Nikki Bradley (born 23 January 1986) is an Irish Fine Gael politician who has served as a senator since July 2024. She is also a disability rights advocate and a motivational speaker.

==Disability work==
Bradley is from Milford, County Donegal. Diagnosed with Ewing sarcoma in 2002, at age 16, she has used crutches since 2013, following two hip replacements. Since 2013, she has undertaken a variety of physical-fitness challenges, such as climbing four mountains (Carrauntoohil, Croagh Patrick, Slieve Donard and Errigal) in 32 hours. She has documented these challenges as part of her "Fighting Fit for Ewing's" online awareness campaign. She has also worked with other disability organisations. In 2022, she had a partial leg amputation and rotationplasty.

==Political career==
On 10 July 2024, Bradley was nominated to the 26th Seanad by the Taoiseach, Simon Harris, to fill the vacancy caused by the election of Regina Doherty to the European Parliament. In a statement accepting the nomination, she said that she planned to speak on disability issues, the defective block crisis, and voter turnout among young voters. On 11 July she was formally introduced to the Seanad and made her maiden speech.

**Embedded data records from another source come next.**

-- ==== Sys2Proof/Machine/Dispatch.lean ====
section
/-! DEFINITION. The dispatch of commands: one arm per constructor. -/

namespace Sys2Proof.Machine
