/-- An owner key slot is blank, programmed with a 48-byte digest and a 32-byte wrapping key, or revoked (R75). -/
def OtpSlot.wf (o : OtpSlot) : Bool := o.st == 0 || (o.st == 1 && o.digest.length == 48 && o.wrapKey.length == 32) || o.st == 2

/-- Four owner slots (R75) and a rollback floor of 64 one-way bits (R88). -/
def Otp.wf (o : Otp) : Bool := o.owner.length == 4 && o.owner.all OtpSlot.wf && decide (o.floor < 2 ^ 64)

/-- What every step keeps: the form of the tables, a legal OTP array, and only well-formed commands waiting. -/
structure State.Inv (s : State) : Prop where
  sound : s.Sound
  otp : s.otp.wf = true
  pending : s.pending.all Instr.wf = true

/-- An owner slot only moves from blank to programmed to revoked, and a programmed digest is never replaced (R75). -/
def OtpSlot.later (a b : OtpSlot) : Prop :=
  (a.st ≠ 0 → b.st ≠ 0) ∧ (a.st = 2 → b.st = 2) ∧ (a.st = 1 → b.digest = a.digest ∧ b.wrapKey = a.wrapKey)

/-- The OTP array only gains: slots move forward, and no bit of the floor is cleared (R75, R88). -/
def Otp.later (a b : Otp) : Prop :=
  (∀ i : Nat, OtpSlot.later (a.owner.getD i {}) (b.owner.getD i {})) ∧ a.floor &&& b.floor = a.floor

/-- A command runs: exec answers a next state, of which `p` holds. -/
def Runs (c : Instr) (s : State) (p : State → Prop) : Prop := ∃ t, exec c s = .next t ∧ p t

/-- An alarm stands raised. -/
def State.raised (s : State) (code src : Nat) : Prop := s.ev.isRaised code src = true


/-! ### Host commands that can be taken and answered -/

/-- The completion queue of a command's submission queue has room, and holds nothing back (R178, R232). -/
def State.cqReady (s : State) (cmd : CmdId) : Bool :=
  match SMap.get (s.ctrl cmd.cntlid).cqs ((s.ctrl cmd.cntlid).cqOf cmd.sqid) with
  | some q => q.room && q.held.isEmpty
  | none => false

/-- A command of the admin queue can be fetched, and its completion can be posted: its controller exists and is ready (R175, R179),
the queue holds an entry (R178), POWER_FAIL_N is not asserted (R611). -/
def State.adminReady (s : State) (cmd : CmdId) : Bool :=
  s.rdy cmd.cntlid && s.ctrlKind cmd.cntlid != .none && !s.power.pfAsserted && s.canFetch cmd && cmd.sqid == 0 && s.cqReady cmd

/-- The same of an I/O queue's command. -/
def State.ioReady (s : State) (cmd : CmdId) : Bool :=
  s.rdy cmd.cntlid && s.ctrlKind cmd.cntlid != .none && !s.power.pfAsserted && s.canFetch cmd && cmd.sqid != 0 && s.cqReady cmd

/-- A command is answered: the completion is the one thing sent from `s` to `t` (R205, R232). -/
def State.answered (s t : State) (cmd : CmdId) (st : NvmeSt) (dw0 : Nat) (data : Bytes) : Prop :=
  t.out = s.out ++ [.nvme ⟨cmd, st, dw0, data⟩]

/-- The register by which a host restarts the part: the physical function's while PERST_N is high, or the property of an association. -/
def State.nssrHere (s : State) (c : Nat) : Bool :=
  (s.ctrlKind c == .pf && s.pins.perstN) || ((s.ctrlKind c).fabric && (s.ctrl c).hostNqn.isSome)

/-- What a read of blocks finds before anything is fetched, and the state then (R334). -/
def State.partsOf (s : State) (nsid slba nlb : Nat) (n : Ns) : State × List (Nat × PartSt) :=
  s.findParts nsid (touched (s.nsChunk n) (slba * lbaBytes n.lbaf) (nlb * lbaBytes n.lbaf))

/-- Every chunk the read touches reads as zeros at once (R332, R334). -/
def State.readsZero (s : State) (nsid slba nlb : Nat) (n : Ns) : Bool :=
  (s.partsOf nsid slba nlb n).2.all (fun p => p.2 == .have (zeros (s.nsChunk n)) 0 0xFFFF)

/-! ### Requests of the engines -/

/-- Request `n` runs on a unit of a block, and its descriptor is `j.desc`, of an opcode (R131). -/
def State.unitRuns (s : State) (n b op : Nat) (j : Job) : Prop :=
  s.fw = true ∧ s.job n = some j ∧ j.block = b ∧ j.isRunning = true ∧ num j.desc 0 2 = op

/-- Request `n` has ended with a status and counts, and its completion waits to be written (R132). -/
def State.ended (t : State) (n : Nat) (j : Job) (status consumed produced : Nat) : Prop :=
  t.job n = some { j with st := .done status consumed produced }

/-! ### Frames of a spoke -/

/-- A frame is taken: its port is up and it is the next in order (R423). -/
def State.frameIn (s : State) (h : FrameHdr) : Bool :=
  s.fw && s.portThere h.port && (s.portOf h.port).up && h.lsn == (s.portOf h.port).rxLsn

/-- A shelf past stage RECOVERY hears a frame (R435). -/
def State.shelfHears (s : State) (h : FrameHdr) : Bool := s.isShelf && s.stageFrom .join && s.frameIn h

/-- A shelf takes a frame that only a member of the array serves: nothing holds it out of the array (R85, R108). -/
def State.shelfTakes (s : State) (h : FrameHdr) : Bool := s.shelfHears h && s.fit

/-- A tagged write of a head that may write, of a current generation, none of whose copies is remembered (R394, R427). -/
def State.firstCopy (s : State) (h : FrameHdr) : Bool :=
  s.mayWrite h.port && decide (leaseStreamGen s.lease h.tag.stream ≤ h.streamGen) && (s.keptOf h.tag).isNone

/-- The first thing sent from `s` to `t` is this frame on port `p`. -/
def State.sentFirst (s t : State) (p : Nat) (f : Frame) : Prop := ∃ n a, (s.out ++ [.frame p n a f]) <+: t.out

/-- The first thing sent is the reply to a frame (R420). -/
def State.repliedFirst (s t : State) (h : FrameHdr) (op status result : Nat) (b : ReplyBody) : Prop :=
  s.sentFirst t h.port ⟨h.tag, false, false, 0, h.reqId, .reply op status result b⟩

/-! ### Messages of the Seam -/

/-- From `s` to `t` one message left over the Seam, or waits last in its virtual channel while the link is contended (R385, log 77). -/
def State.seamSent (s t : State) (stream epn : Nat) (b : SeamBody) : Prop :=
  if s.seamFree b then t.out = s.out ++ [s.seamOut (s.seamMsg stream epn b)]
  else t.out = s.out ∧ t.seam.waiting = s.seam.waiting ++ [s.seamMsg stream epn b]

/-- The message is the first thing sent from `s` to `t`, or the first that waits (R385, log 77). -/
def State.seamFirst (s t : State) (stream epn : Nat) (b : SeamBody) : Prop :=
  if s.seamFree b then (s.out ++ [s.seamOut (s.seamMsg stream epn b)]) <+: t.out
  else (s.seam.waiting ++ [s.seamMsg stream epn b]) <+: t.seam.waiting
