-- ==== Sys2Proof/Certificates/Slice0/Obligations.lean ====
section
/-! DEFINITION. The statements for the provers. `Runs c s p` says that exec of `c` in `s` answers a next state of which `p` holds. -/

open Sys2Proof Sys2Proof.Machine

/-- The step takes the command at the front of the queue and runs it with the queue's rest. -/
def Obligations.StepRunsTheFrontCommand : Prop :=
  ∀ (s : State) (c : Instr) (rest : List Instr), s.pending = c :: rest → step s = exec c { s with pending := rest }

/-- The model's choice (log 17): a step on an empty queue lets one tick of 10 ns pass (R36, R37), and never crosses an epoch boundary. -/
def Obligations.IdleStepTicksArrayTime : Prop :=
  (∀ s : State, s.pending = [] → s.time.tSet = true → s.live = true → s.phase + 1 < s.epochLen →
    ∃ t, step s = .next t ∧ t.time.t = s.time.t + 1 ∧ t.pending = []) ∧
  (∀ s : State, s.pending = [] → (s.time.tSet = false ∨ s.live = false ∨ s.epochLen ≤ s.phase + 1) → step s = .next s)

/-- The state right after power-up satisfies the invariant that every step keeps. -/
def Obligations.ResetStateIsLegal : Prop :=
  State.reset.Inv

/-- The invariant stands over every step, whichever command it takes. -/
def Obligations.EveryStepKeepsTheInvariant : Prop :=
  ∀ s t : State, s.Inv → step s = .next t → t.Inv

/-- First in, first out: no command's effect reaches the commands that wait. -/
def Obligations.CommandsLeaveTheQueueAlone : Prop :=
  ∀ (c : Instr) (s t : State), exec c s = .next t → t.pending = s.pending

/-- R2: the straps are sampled at the release of POR_N, and no other command changes what was sampled. -/
def Obligations.StrapsAreSampledOnlyAtPorRelease : Prop :=
  (∀ (s : State) (r : Fin 4) (x : Fin 64), s.pins.porN = false →
    Runs (.porNRelease r x) s fun t => t.pins.roleSel = r.val ∧ t.pins.siteId = x.val) ∧
  (∀ (c : Instr) (s t : State), (∀ r x, c ≠ .porNRelease r x) → exec c s = .next t →
    t.pins.roleSel = s.pins.roleSel ∧ t.pins.siteId = s.pins.siteId)

/-- R75, R88: owner slots are programmed and revoked, and the floor is a thermometer code that is only raised. -/
def Obligations.OtpOnlyGains : Prop :=
  ∀ (c : Instr) (s t : State), exec c s = .next t → Otp.later s.otp t.otp

/-- R75: slots are programmed and revoked only in recovery mode, with VPP_OTP applied. -/
def Obligations.OwnerSlotsChangeOnlyInRecoveryMode : Prop :=
  ∀ (c : Instr) (s t : State), exec c s = .next t → t.otp.owner ≠ s.otp.owner →
    s.boot.stage = .recoveryMode ∧
      ((∃ tag slot d w, c = .otpKeyProgram tag slot d w true) ∨ (∃ tag slot, c = .otpKeyRevoke tag slot true))

/-- No command ends in a fault or a refusal; a step that cannot come about changes nothing (the model's choice, log 8). -/
def Obligations.EveryCommandAnswersANextState : Prop :=
  ∀ (c : Instr) (s : State), ∃ t, exec c s = .next t

/-- R2, R10, R612, R615, R617, R624, R628: the reset inputs and the return of SYSCLK. -/
def Obligations.ResetInputsHoldThePart : Prop :=
  (∀ (s : State) (good : Bool), s.pins.porN = true →
    Runs (.porNAssert good) s fun t => t.pins.porN = false ∧ t.boot = State.reset.boot ∧ t.params = [] ∧ t.otp = s.otp ∧
      t.pins.roleSel = s.pins.roleSel ∧ t.pins.siteId = s.pins.siteId) ∧
  (∀ (s : State) (r : Fin 4) (x : Fin 64), s.pins.porN = false → s.power.tripped = false →
    Runs (.porNRelease r x) s fun t => t.pins.porN = true ∧ t.power.resetCause = 1 ∧ t.boot = State.reset.boot ∧ t.params = [] ∧
      t.nor = s.nor ∧ t.otp = s.otp) ∧
  (∀ (s : State) (r : Fin 4) (x : Fin 64), s.pins.porN = false → s.power.tripped = true →
    Runs (.porNRelease r x) s fun t => t.pins.porN = true ∧ t.power.resetCause = 5 ∧ t.power.tripped = false ∧
      t.raised AL_POWER_THERMTRIP 0) ∧
  (∀ (s : State) (good : Bool), s.pins.porN = true → s.pins.warmN = true → s.power.tripped = false →
    Runs (.warmRstNAssert good) s fun t => t.pins.warmN = false ∧ t.boot = State.reset.boot ∧ t.params = [] ∧ t.otp = s.otp) ∧
  (∀ s : State, s.pins.porN = true → s.pins.warmN = false →
    Runs .warmRstNRelease s fun t => t = { s with pins := { s.pins with warmN := true }, power := { s.power with resetCause := 2 } }) ∧
  (∀ s : State, s.pins.porN = true → s.pins.sysclk = false →
    Runs .sysclkReturn s fun t => t.pins.sysclk = true ∧ t.power.resetCause = 6 ∧ t.boot = State.reset.boot ∧ t.params = [] ∧ t.otp = s.otp)

/-- R64, R85, R89, R200, R559, R560, R628: restarts and their causes. -/
def Obligations.RestartsRecordTheirCause : Prop :=
  (∀ s : State, s.live = true → s.boot.readyDone = false → (s.boot.stage = .firmware ∨ s.boot.stage = .links) →
    Runs .readyWatchdogExpiry s fun t => t.power.resetCause = 3 ∧ t.boot = State.reset.boot ∧ t.params = [] ∧ t.otp = s.otp) ∧
  (∀ (s : State) (tag : Byte), s.live = true → s.strapsOk = true →
    (s.isHead = false ∨ s.boot.stage = .recoveryMode ∨ s.peerUp = true) →
    Runs (.mgmtRestart tag) s fun t => t.power.resetCause = 4 ∧ t.boot = State.reset.boot ∧ t.params = [] ∧ t.otp = s.otp) ∧
  (∀ (s : State) (c : Nat), s.fw = true → s.isHead = true → s.nssrHere c = true → s.peerUp = true →
    Runs (.nssrWrite c) s fun t => t.power.resetCause = 4 ∧ t.boot = State.reset.boot ∧ t.params = [] ∧ t.otp = s.otp ∧
      (t.ctrl c).nssro = true) ∧
  (∀ (s : State) (c : Nat), s.fw = true → s.isHead = true → s.nssrHere c = true → s.peerUp = false →
    Runs (.nssrWrite c) s fun t => t = s.event EV_NVME_RESTART_REFUSED 0)

/-- R2, R4, R82, R83, R84, R106, R135, R170: the stages up to HEM. -/
def Obligations.BootStagesBringThePartUp : Prop :=
  (∀ (s : State) (m : Bool), s.live = true → s.boot.stage = .romStart → s.boot.strapHeld = false → (s.isHead || s.isShelf) = true →
    Runs (.bootRomStart m) s fun t => t.boot = { s.boot with otpFloor := s.otp.floor, xspi8d := m, stage := .select } ∧ t.otp = s.otp ∧
      t.nor = s.nor) ∧
  (∀ (s : State) (m : Bool), s.live = true → s.boot.stage = .romStart → s.boot.strapHeld = false → (s.isHead || s.isShelf) = false →
    Runs (.bootRomStart m) s fun t => t.boot = { s.boot with otpFloor := s.otp.floor, strapHeld := true } ∧ t.otp = s.otp ∧
      t.nor = s.nor) ∧
  (∀ s : State, s.live = true → s.boot.stage = .select →
    Runs .bootSelect s fun t => (t.boot.stage = .load ∨ t.boot.stage = .recoveryMode) ∧
      (∀ c : Copy, (ranked s.nor ([Copy.a, Copy.b].filter (fun d => copyStatus { s with boot := { s.boot with bcr := bcrCurrent s.nor } } d == 0))).head? = some c →
        (copySeq s.nor c = (bcrCurrent s.nor).trialSeq → copyNum c = (bcrCurrent s.nor).trialCopy → (bcrCurrent s.nor).attempts < 3) →
        t.boot.stage = .load ∧ t.boot.copy = c ∧ t.boot.header = copyRead s.nor c 0 252 ∧
        (copySeq s.nor c = (bcrCurrent s.nor).confirmedSeq →
          t.boot.bcr = { bcrCurrent s.nor with generation := (bcrCurrent s.nor).generation + 1, slot := 1 - (bcrCurrent s.nor).slot }) ∧
        (copySeq s.nor c ≠ (bcrCurrent s.nor).confirmedSeq → t.boot.trial = true ∧ t.boot.bcr.trialSeq = copySeq s.nor c ∧ t.boot.bcr.trialCopy = copyNum c))) ∧
  (∀ s : State, s.live = true → s.boot.stage = .select →
    (∀ c : Copy, copyStatus { s with boot := { s.boot with bcr := bcrCurrent s.nor } } c ≠ 0) →
    Runs .bootSelect s fun t => t.boot.stage = .recoveryMode ∧ t.raised AL_BOOT_NO_IMAGE 0 ∧ t.nor = s.nor) ∧
  (∀ s : State, s.live = true → s.boot.stage = .load →
    Runs .bootLoad s fun t => t.boot.stage = .domains ∧ t.boot.imageSeq = num (copyRead s.nor s.boot.copy 0 256) 12 4 ∧
      t.boot.secVersion = num (copyRead s.nor s.boot.copy 0 256) 16 4 ∧ t.boot.otpFloor = s.boot.otpFloor ∧ t.otp = s.otp ∧ t.nor = s.nor) ∧
  (∀ s : State, s.live = true → s.boot.stage = .domains →
    Runs .bootDomains s fun t => t.boot = { s.boot with stage := .ledgerBegin }) ∧
  (∀ s : State, s.atStage .ledgerBegin = true →
    Runs .ledgerBegin s fun t => t.boot.stage = .memory ∧ t.hem.staging.present = true ∧ t.hem.staging.state = 1 ∧
      t.ledger.state = 1 ∧ t.ledger.bootCount = t.hem.staging.bootCount ∧ t.nor = s.nor) ∧
  (∀ s : State, s.atStage .memory = true →
    Runs (.bootMemory 15) s fun t => t.boot = { s.boot with stage := .hem } ∧ t.mem.stackUp = [true, true, true, true] ∧
      t.mem.hbm = s.mem.hbm) ∧
  (∀ (s : State) (bad : List (HemRec × Nat)) (torn : List HemRec), s.atStage .hem = true →
    Runs (.bootHem bad torn) s fun t => t.boot = { s.boot with stage := .firmware } ∧ t.hem.scanDone = true)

Bradley contested the 2024 general election, standing as one of two Fine Gael candidates in the Donegal constituency. She received 3,658 first-preference votes (4.7%) and was eliminated on the 14th count with 6,176 votes overall. Neither she nor her Fine Gael running mate was elected, marking the first time since the 1930s that the party did not win a seat in Donegal. Bradley's post-election interviews sparked anger and went viral after she claimed that a "negative attitude" persisted in Donegal and that voters were "moaning and groaning" about issues. She later issued an apology for her comments.

On 7 February 2025, Bradley was nominated to the 27th Seanad by the Taoiseach.